Weitere Stationen der Rundfahrt sind unter anderem ein 26,1 Kilometer langes Einzelzeitfahren am 21. Juli 2026 zwischen Evian-les-Bains und Thonon-les-Bains sowie die traditionsreiche Schlussetappe am 26. Juli 2026 über 133 Kilometer von Thoiry auf die Champs-Élysées in Paris. Die Tour ist nach 1992 und 2023 der dritte Grand Départ in Spanien.
Insgesamt nahmen 23 Mannschaften am Mannschaftszeitfahren teil, darunter mit Jan Ullrichs Nachfolger Niklas Märkl von Picnic PostNL und dem Österreicher Felix Großschartner von UAE auch deutschsprachige Fahrer. Tudor Pro Cycling Team mit Marco Haller landete auf Rang 17 mit einem Rückstand von 1:14 Minuten; der Schweizer Yannis Voisard überquerte als Erster des Schweizer Tudor-Teams die Ziellinie am Olympiastadion.
Visma beendet Durststrecke
Mit Blick auf die Gesamtwertung ordnete Vingegaard den Auftakt als „Traumstart“ ein. Obwohl er das Gelbe Trikot trägt, betonte der Däne immer wieder die Leistung seiner Helfer. „Meine Teamkollegen haben heute unglaubliche Arbeit geleistet. Sie waren so stark, dass ich kaum etwas tun musste. Sie haben mich bis ins Ziel gebracht, damit ich den Etappensieg und das Gelbe Trikot holen konnte“, sagte er. Der erste Etappensieg beendete zugleich eine lange sieglose Serie des Visma-Teams bei der Tour de France.
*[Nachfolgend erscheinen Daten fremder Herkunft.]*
/-- A turn after which the loop goes on, from a state with other labels. -/
theorem loopTurn_more_relabel (hc : s.ctrl.cancel = false)
    (hf : ticksFit (outcomes a g m) (tickStarted s) = true)
    (hk : s.clock.toNat + pollsDelay (outcomes a g m) < 2 ^ 64)
    (hd : countDone (tickCounted (outcomes a g m) s) = false)
    (hw : (tickCounted (outcomes a g m) s).ss.epoch.toNat
      + (tickCounted (outcomes a g m) s).ss.period.toNat < 2 ^ 64) :
    afterTurn (loopTurn (relabel (pollsAns (outcomes a g m) (tickStarted s)) q p s)) =
      .next (atLoopTop ((deadlineReached (tickCounted (outcomes a g m) s)).withEnv [])) := by
  have labels : ∀ (u : State) es q, u.ss.phase = .wait →
      atLoopTop ((relabel es q .wait u).withEnv []) = atLoopTop (u.withEnv []) := by
    intro u es q hu
    rw [← hu]
    rfl
  have hturn := loopTurn_more (s := relabel (pollsAns (outcomes a g m) (tickStarted s)) q p s) hc
    (by rw [tickStarted_relabel, ticksFit_relabel]; exact hf) hk
    (by rw [tickStarted_relabel, pollsAns_relabel, relabel_env])
    (by rw [tickCounted_relabel, countDone_relabel]; exact hd) (by rw [tickCounted_relabel]; exact hw)
  rw [hturn, tickCounted_relabel, deadlineReached_relabel, labels _ _ _ (deadlineReached_phase _)]

end

/-! ## The count and the deadline after a tick -/

section
variable (rs : List (Group × Polled)) {s : State}

/-- The tick of the last count ends the loop (R302). -/
theorem countDone_tickCounted_last (h0 : s.ss.count ≠ 0) (h1 : s.ss.left = 1) :
    countDone (tickCounted rs s) = true := by
  obtain ⟨lastTs, lasttick, hss⟩ := tickCounted_ss rs s
  rw [countDone, hss]
  show (decide (s.ss.count ≠ 0) && decide ((if s.ss.count = 0 then s.ss.left else s.ss.left - 1) = 0)) = true
  rw [if_neg h0, h1, decide_eq_true h0]
  rfl

/-- A tick leaves the deadline and the period alone. -/
theorem tickCounted_deadline (s : State) :
    (tickCounted rs s).ss.epoch = s.ss.epoch ∧ (tickCounted rs s).ss.period = s.ss.period := by
  obtain ⟨lastTs, lasttick, hss⟩ := tickCounted_ss rs s
  rw [hss]
  exact ⟨rfl, rfl⟩

end

/-! ## The statements -/

/-- A step of a core that runs SS.RUN is a turn of its loop. -/
theorem step_running {s : State} (hn : s.held = false) (hb : s.cmd.busy = true) (hr : s.ss.running = true) :
    step s = afterTurn (loopTurn s) := by
  rw [step, nextStep, if_neg (by rw [hn]; exact Bool.false_ne_true), if_pos hb, if_pos hr, continueRun]

/-- Settles O41: a step is a turn (`step_running`), and a turn is cancelled (`loopTurn_cancelled`), the last
(`loopTurn_last`) or goes on (`loopTurn_more`). -/
theorem runningTurn : Obligations.RunningTurn := by
  intro s a g m es hn hb hr ht
  rw [step_running hn hb hr]
  refine ⟨fun hc he => loopTurn_cancelled hc (by rw [he]; exact ht), fun hc hf hk he => ⟨fun h0 h1 => ?last,
    fun hl hes hw => ?more⟩⟩
  case last => exact loopTurn_last hc hf hk ht he (countDone_tickCounted_last _ h0 h1)
  case more =>
    subst hes
    obtain ⟨hepoch, hperiod⟩ := tickCounted_deadline (outcomes a g m) s
    exact loopTurn_more hc hf hk (by rw [he, List.append_nil]) (countDone_tickCounted _ hl)
      (by rw [hepoch, hperiod]; exact hw)

/-- Settles O40: SS.RUN is its start (`ssRun_begins`) and a turn, as for O41. -/
theorem ssRunTurn : Obligations.SsRunTurn := by
  intro s count a g m es hb hp ht s0
  refine ⟨fun hc he => ?cancelled, fun hc hf hk he => ?ticks⟩
  case cancelled =>
    have hquiet : turnAhead s.env = false := by rw [he]; exact ht
    obtain ⟨q, hbegin⟩ := ssRun_begins (count := count) hb hp hquiet
    rw [hbegin, loopTurn_cancelled_relabel (s := s0) q _ hc hquiet]
    rfl
  case ticks =>
    obtain ⟨q, hbegin⟩ := ssRun_begins (count := count) hb hp (by rw [he]; exact turnAhead_pollsAns ht _ _)
    rw [hbegin, he]
    refine ⟨fun h1 => ?last, fun h1 hes hw => ?more⟩
    case last =>
      have hcount : s0.ss.count ≠ 0 := fun h0 => absurd (h1.symm.trans h0) (by decide)
      exact loopTurn_last_relabel q _ hc hf hk ht (countDone_tickCounted_last _ hcount h1)
    case more =>
      subst hes
      obtain ⟨hepoch, hperiod⟩ := tickCounted_deadline (outcomes a g m) s0
      rw [List.append_nil]
      exact loopTurn_more_relabel q _ hc hf hk (countDone_tickCounted _ (.inr h1)) (by rw [hepoch, hperiod]; exact hw)

end Sys2Proof.Machine
end

section
/-! PROOF of O42. SS.RUN on schedule (spec/48_scheduler.md R302, R307, R310): with no group ready and nothing outside, a
tick takes no time, so the wait after each turn ends exactly at the deadline. `OnSchedule` says where the run stands,
at the top of the loop and after a tick; the run is the induction over its turns. -/

namespace Sys2Proof.Machine

open Sys2Proof

/-! ## What a tick without polls leaves alone -/

theorem caApply_held (a g m : Bool) (s : State) : (caApply a g m s).held = s.held := by
  cases a <;> cases g <;> cases m <;> simp [caApply, calibrateA, calibrateG, calibrateM, putFx]

theorem tickFuse_held (s : State) : (tickFuse s).2.held = s.held := by
  cases hp : tickFuses s with
  | false => rw [tickFuse_skipped hp]
  | true =>
    obtain hpos | hle := lt_or_ge 0 (tickDt s).val.toInt
    · rw [tickFuse_accepted hp hpos, State.withSs_held]
      rfl
    · rw [tickFuse_rejected hp hle]
      rfl

theorem tickEnded_held (w : Word) (s : State) : (tickEnded w s).held = s.held :=
  (tickFuse_held (calibrated s)).trans (caApply_held _ _ _ s)

/-- The polls of a tick in which no group is read. -/
theorem pollsDone_unread_fields (s : State) :
    (pollsDone (outcomes .unread .unread .unread) s).held = s.held ∧
    (pollsDone (outcomes .unread .unread .unread) s).cmd = s.cmd ∧
    (pollsDone (outcomes .unread .unread .unread) s).env = s.env ∧
    (pollsDone (outcomes .unread .unread .unread) s).mg = s.mg := by
  simp [outcomes, pollsDone, pollDone, setRawOk]

/-- A counted tick is the tick and its count. -/
theorem tickCounted_eq (rs : List (Group × Polled)) (s : State) : tickCounted rs s =
    countTick (tickEnded (firstErrWord (pollsErr rs (tickStarted s))) (pollsDone rs (tickStarted s))) := by
  simp only [tickCounted, countTick]

/-- A counted tick without polls: what it leaves of the flags, the control bits and the drivers. -/
theorem tickCounted_unread_fields {s c : State} (h : tickCounted (outcomes .unread .unread .unread) s = c) :
    c.held = s.held ∧ c.cmd = { s.cmd with fxSat := c.cmd.fxSat } ∧ c.env = s.env ∧ c.ctrl = s.ctrl ∧
    c.ag = s.ag ∧ c.mg = s.mg := by
  obtain ⟨hheld, hcmd, henv, hmg⟩ := pollsDone_unread_fields (tickStarted s)
  obtain ⟨-, hctrl, -, hag, -⟩ := pollsDone_fields (outcomes .unread .unread .unread) (tickStarted s)
  rw [tickCounted_eq] at h
  generalize pollsDone (outcomes .unread .unread .unread) (tickStarted s) = u at *
  generalize firstErrWord (pollsErr (outcomes .unread .unread .unread) (tickStarted s)) = w at *
  obtain ⟨-, -, tag, tmg, tenv, tctrl, -, tcmd⟩ := tickEnded_fields w u
  have theld := tickEnded_held w u
  generalize tickEnded w u = v at *
  subst h
  refine ⟨theld.trans hheld, ?cmd, tenv.trans henv, tctrl.trans hctrl, tag.trans hag, tmg.trans hmg⟩
  case cmd => exact tcmd.trans (by rw [hcmd]; rfl)

/-! ## Where the run stands -/

/-- SS.RUN of `count` ticks, started in `s`, has run `k` ticks and moved its deadline on `n` times, and it is that
time now. -/
structure OnSchedule (s : State) (count : BitVec 16) (k n : Nat) (u : State) : Prop where
  held : u.held = false
  busy : u.cmd.busy = true
  fail : u.cmd.fail = false
  env : u.env = []
  cancel : u.ctrl.cancel = false
  unready : ∀ g, groupReady u g = false
  running : u.ss.running = true
  counts : u.ss.count = count
  left : u.ss.left.toNat = count.toNat - k
  ran : u.ss.ran = k
  ticks : u.ss.ticks = s.ss.ticks + BitVec.ofNat 32 k
  period : u.ss.period = s.ss.period
  epoch : u.ss.epoch = u.clock
  clock : u.clock.toNat = s.clock.toNat + n * s.ss.period.toNat

section
variable {s u : State} {count : BitVec 16} {k n : Nat}

theorem OnSchedule.relabel (q : Option SeqPos) (p : SsPhase) (h : OnSchedule s count k n u) :
    OnSchedule s count k n (relabel [] q p u) where
  held := h.held
  busy := h.busy
  fail := h.fail
  env := rfl
  cancel := h.cancel
  unready := fun g => (groupReady_relabel [] q p u g).trans (h.unready g)
  running := h.running
  counts := h.counts
  left := h.left
  ran := h.ran
  ticks := h.ticks
  period := h.period
  epoch := h.epoch
  clock := h.clock

/-- The start of SS.RUN. -/
theorem onSchedule_runBegun (count : BitVec 16) (hn : s.held = false) (hc : s.ctrl.cancel = false) (he : s.env = [])
    (hg : ∀ g, groupReady s g = false) : OnSchedule s count 0 0 (runBegun count s) where
  held := hn
  busy := rfl
  fail := rfl
  env := he
  cancel := hc
  unready := fun g => (groupReady_congr (s := s) (t := runBegun count s) rfl rfl rfl g).trans (hg g)
  running := rfl
  counts := rfl
  left := rfl
  ran := rfl
  ticks := (BitVec.add_zero _).symm
  period := rfl
  epoch := rfl
  clock := by rw [Nat.zero_mul]; rfl

/-- A tick takes no time, and is counted. -/
theorem onSchedule_tickCounted (h : OnSchedule s count k n u) (hk : k < count.toNat) :
    OnSchedule s count (k + 1) n (tickCounted (outcomes .unread .unread .unread) u) := by
  obtain ⟨hclock, -, -, -, -⟩ := tickCounted_unread u
  obtain ⟨lastTs, lasttick, hss⟩ := tickCounted_ss (outcomes .unread .unread .unread) u
  obtain ⟨hheld, hcmd, henv, hctrl, hag, hmg⟩ := tickCounted_unread_fields (s := u) rfl
  generalize tickCounted (outcomes .unread .unread .unread) u = c at *
  have hcount : u.ss.count ≠ 0 := by
    rw [h.counts]
    rintro rfl
    exact absurd hk (Nat.not_lt_zero k)
  have hleft : c.ss.left = u.ss.left - 1 := (congrArg Sched.left hss).trans (if_neg hcount)
  have hticks : c.ss.ticks = u.ss.ticks + 1 := congrArg Sched.ticks hss
  have hcountLeft := h.left
  exact {
    held := hheld.trans h.held
    busy := (congrArg CmdStatus.busy hcmd).trans h.busy
    fail := (congrArg CmdStatus.fail hcmd).trans h.fail
    env := henv.trans h.env
    cancel := by rw [hctrl, h.cancel]
    unready := fun g => (groupReady_congr hctrl hag (by rw [hmg]) g).trans (h.unready g)
    running := (congrArg Sched.running hss).trans h.running
    counts := (congrArg Sched.count hss).trans h.counts
    left := by rw [hleft]; bv_omega
    ran := (congrArg Sched.ran hss).trans (by rw [h.ran])
    ticks := by rw [hticks, h.ticks, BitVec.add_assoc, BitVec.ofNat_add]; rfl
    period := (congrArg Sched.period hss).trans h.period
    epoch := (congrArg Sched.epoch hss).trans (h.epoch.trans hclock.symm)
    clock := (congrArg BitVec.toNat hclock).trans h.clock }

/-- The wait for a deadline that is not past ends at the deadline; it changes only the clock and what is sent out. -/
theorem deadlineWaited_of_le (h : u.clock ≤ u.ss.epoch) :
    ∃ port, deadlineWaited u = (u.withPort port).withClock u.ss.epoch := by
  rw [deadlineWaited]
  split
  · exact ⟨_, rfl⟩
  · have heq : u.ss.epoch = u.clock := by bv_omega
    exact ⟨u.port, by rw [heq]; rfl⟩

/-- The deadline is moved on by the period and waited for. -/
theorem onSchedule_deadlineReached (h : OnSchedule s count k n u)
    (hw : u.ss.epoch.toNat + u.ss.period.toNat < 2 ^ 64) : OnSchedule s count k (n + 1) (deadlineReached u) := by
  have hnext : (BitVec.ofNat 64 (u.ss.epoch.toNat + u.ss.period.toNat)).toNat = u.clock.toNat + s.ss.period.toNat := by
    rw [BitVec.toNat_ofNat, Nat.mod_eq_of_lt hw, h.epoch, h.period]
  obtain ⟨port, hwaited⟩ := deadlineWaited_of_le (u := u.withSs { u.ss with
    epoch := BitVec.ofNat 64 (u.ss.epoch.toNat + u.ss.period.toNat), phase := .wait })
    (BitVec.le_def.mpr (hnext ▸ Nat.le_add_right _ _))
  rw [deadlineReached, hwaited]
  exact {
    held := h.held
    busy := h.busy
    fail := h.fail
    env := h.env
    cancel := h.cancel
    unready := fun g => (groupReady_congr (s := u) rfl rfl rfl g).trans (h.unready g)
    running := h.running
    counts := h.counts
    left := h.left
    ran := h.ran
    ticks := h.ticks
    period := h.period
    epoch := rfl
    clock := hnext.trans (by rw [h.clock, Nat.succ_mul, Nat.add_assoc]) }

/-! ## The turns -/

/-- A turn before the last: the core waits for the next deadline. -/
theorem turn_onSchedule (h : OnSchedule s count k k u) (hk : k + 1 < count.toNat)
    (hw : s.clock.toNat + count.toNat * s.ss.period.toNat < 2 ^ 64) :
    ∃ v, afterTurn (loopTurn u) = .next v ∧ OnSchedule s count (k + 1) (k + 1) v := by
  have hticked := onSchedule_tickCounted h (Nat.lt_of_succ_lt hk)
  have hfits : (tickCounted (outcomes .unread .unread .unread) u).ss.epoch.toNat +
      (tickCounted (outcomes .unread .unread .unread) u).ss.period.toNat < 2 ^ 64 := by
    rw [hticked.epoch, hticked.period, hticked.clock, Nat.add_assoc, ← Nat.succ_mul]
    exact Nat.lt_of_le_of_lt (Nat.add_le_add_left (Nat.mul_le_mul_right _ hk.le) _) hw
  have hnotLast : u.ss.left ≠ 1 := by
    intro hl
    have hleft := h.left
    rw [hl, show (1 : BitVec 16).toNat = 1 from rfl] at hleft
    omega
  refine ⟨_, loopTurn_more h.cancel (ticksFit_unread h.unready) u.clock.isLt h.env
    (countDone_tickCounted _ (.inr hnotLast)) hfits, ?_⟩
  rw [atLoopTop, withEnv_relabel]
  exact (onSchedule_deadlineReached hticked hfits).relabel _ _

/-- What the run leaves when it has completed (R302, R310). -/
structure RunCompleted (s : State) (count : BitVec 16) (t : State) : Prop where
  busy : t.cmd.busy = false
  done : t.cmd.done = true
  fail : t.cmd.fail = false
  running : t.ss.running = false
  result : t.getX 31 = count.zeroExtend 32
  ticks : t.ss.ticks = s.ss.ticks + count.zeroExtend 32
  clock : t.clock.toNat = s.clock.toNat + (count.toNat - 1) * s.ss.period.toNat
  tStart : t.ss.tStart = t.clock
  epoch : t.ss.epoch = t.clock
  left : t.ss.left = 0
  period : t.ss.period = s.ss.period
Bereits am Sonntag dürfte das Duell zwischen Vingegaard und Pogacar in die nächste Runde gehen. Die zweite Etappe ist zwar überwiegend flach, doch der dreimal zu befahrende Anstieg zum Castell de Montjuïc mit bis zu 13 Prozent Steigung sowie der finale 600-Meter-Aufstieg zum Olympiastadion bieten Pogacar als Angreifer eine erste Chance, den Rückstand von 12 Sekunden zu verkürzen – und vielleicht schon am zweiten Tag das Gelbe Trikot zu übernehmen.
Fragen & Antworten
Wer hat die erste Etappe der Tour de France 2026 gewonnen?
Das Team Visma–Lease a Bike hat das Mannschaftszeitfahren in Barcelona gewonnen; Jonas Vingegaard fuhr als Erster seines Teams über die Ziellinie und holte sich das Gelbe Trikot.
Wie groß ist der Rückstand von Tadej Pogacar nach der Auftaktetappe?
Pogacar kam mit seinem UAE-Team als Dritter ins Ziel und hat im Gesamtklassement 12 Sekunden Rückstand auf Vingegaard.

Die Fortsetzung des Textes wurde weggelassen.